> **Data excerpts**

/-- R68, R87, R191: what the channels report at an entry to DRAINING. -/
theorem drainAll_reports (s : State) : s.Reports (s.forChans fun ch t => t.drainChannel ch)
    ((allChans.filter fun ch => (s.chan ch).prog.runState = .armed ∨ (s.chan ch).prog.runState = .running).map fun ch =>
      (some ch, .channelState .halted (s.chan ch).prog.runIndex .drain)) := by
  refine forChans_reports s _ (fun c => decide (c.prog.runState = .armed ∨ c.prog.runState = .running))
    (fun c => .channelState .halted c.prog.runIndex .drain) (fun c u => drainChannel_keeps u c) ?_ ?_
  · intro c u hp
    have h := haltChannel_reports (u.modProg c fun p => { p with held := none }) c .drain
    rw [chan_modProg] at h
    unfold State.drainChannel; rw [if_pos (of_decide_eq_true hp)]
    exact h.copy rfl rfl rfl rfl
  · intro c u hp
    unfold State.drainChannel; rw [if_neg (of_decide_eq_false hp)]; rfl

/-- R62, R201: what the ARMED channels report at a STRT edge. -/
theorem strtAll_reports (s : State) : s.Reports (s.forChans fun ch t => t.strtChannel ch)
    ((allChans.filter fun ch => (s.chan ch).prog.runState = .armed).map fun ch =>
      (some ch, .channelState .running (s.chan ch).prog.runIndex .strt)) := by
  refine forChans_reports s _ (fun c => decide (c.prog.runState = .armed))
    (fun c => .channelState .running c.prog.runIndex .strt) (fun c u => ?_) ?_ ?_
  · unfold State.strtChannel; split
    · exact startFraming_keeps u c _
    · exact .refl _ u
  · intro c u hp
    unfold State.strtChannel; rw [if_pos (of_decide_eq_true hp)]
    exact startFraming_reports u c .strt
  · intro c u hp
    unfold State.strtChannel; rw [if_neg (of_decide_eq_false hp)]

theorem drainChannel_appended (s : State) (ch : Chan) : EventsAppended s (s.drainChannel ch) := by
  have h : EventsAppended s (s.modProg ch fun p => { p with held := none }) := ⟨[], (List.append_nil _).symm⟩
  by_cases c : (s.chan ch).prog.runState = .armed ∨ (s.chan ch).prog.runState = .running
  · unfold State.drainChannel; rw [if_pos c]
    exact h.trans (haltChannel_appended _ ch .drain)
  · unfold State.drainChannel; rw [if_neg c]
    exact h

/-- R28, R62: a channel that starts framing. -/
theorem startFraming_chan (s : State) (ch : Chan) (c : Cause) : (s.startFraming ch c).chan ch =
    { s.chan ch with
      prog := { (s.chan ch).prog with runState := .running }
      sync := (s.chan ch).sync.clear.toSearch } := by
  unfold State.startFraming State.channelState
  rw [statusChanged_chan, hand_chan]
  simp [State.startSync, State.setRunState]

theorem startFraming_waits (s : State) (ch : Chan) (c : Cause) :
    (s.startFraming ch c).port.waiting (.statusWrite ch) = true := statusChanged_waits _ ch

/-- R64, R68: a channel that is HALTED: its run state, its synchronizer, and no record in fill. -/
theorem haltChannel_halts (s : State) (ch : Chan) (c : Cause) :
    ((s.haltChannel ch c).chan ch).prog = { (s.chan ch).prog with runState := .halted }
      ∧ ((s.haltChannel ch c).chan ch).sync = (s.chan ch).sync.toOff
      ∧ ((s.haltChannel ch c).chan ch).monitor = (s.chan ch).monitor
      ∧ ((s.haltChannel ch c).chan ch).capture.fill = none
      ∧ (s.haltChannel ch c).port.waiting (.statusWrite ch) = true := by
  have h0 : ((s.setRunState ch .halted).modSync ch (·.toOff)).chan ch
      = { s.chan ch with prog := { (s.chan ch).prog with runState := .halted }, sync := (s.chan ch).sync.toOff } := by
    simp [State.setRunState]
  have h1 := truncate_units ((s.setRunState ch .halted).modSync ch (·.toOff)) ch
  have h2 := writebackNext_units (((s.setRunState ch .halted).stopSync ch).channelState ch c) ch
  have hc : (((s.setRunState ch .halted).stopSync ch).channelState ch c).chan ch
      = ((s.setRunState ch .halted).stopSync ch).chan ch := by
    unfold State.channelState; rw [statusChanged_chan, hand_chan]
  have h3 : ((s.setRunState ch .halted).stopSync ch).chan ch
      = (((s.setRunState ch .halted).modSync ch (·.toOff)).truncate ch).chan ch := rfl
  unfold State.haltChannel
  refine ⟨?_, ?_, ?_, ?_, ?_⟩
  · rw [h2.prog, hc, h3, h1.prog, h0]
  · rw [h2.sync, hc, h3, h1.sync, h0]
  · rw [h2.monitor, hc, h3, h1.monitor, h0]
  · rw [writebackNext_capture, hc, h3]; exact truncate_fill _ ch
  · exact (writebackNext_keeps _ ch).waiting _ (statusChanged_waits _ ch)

> **Aim of the exercise**
In the entries above, find each line with the word "that" and copy it.

> **Solution for this task**
/-- R28, R62: a channel that starts framing. -/
/-- R64, R68: a channel that is HALTED: its run state, its synchronizer, and no record in fill. -/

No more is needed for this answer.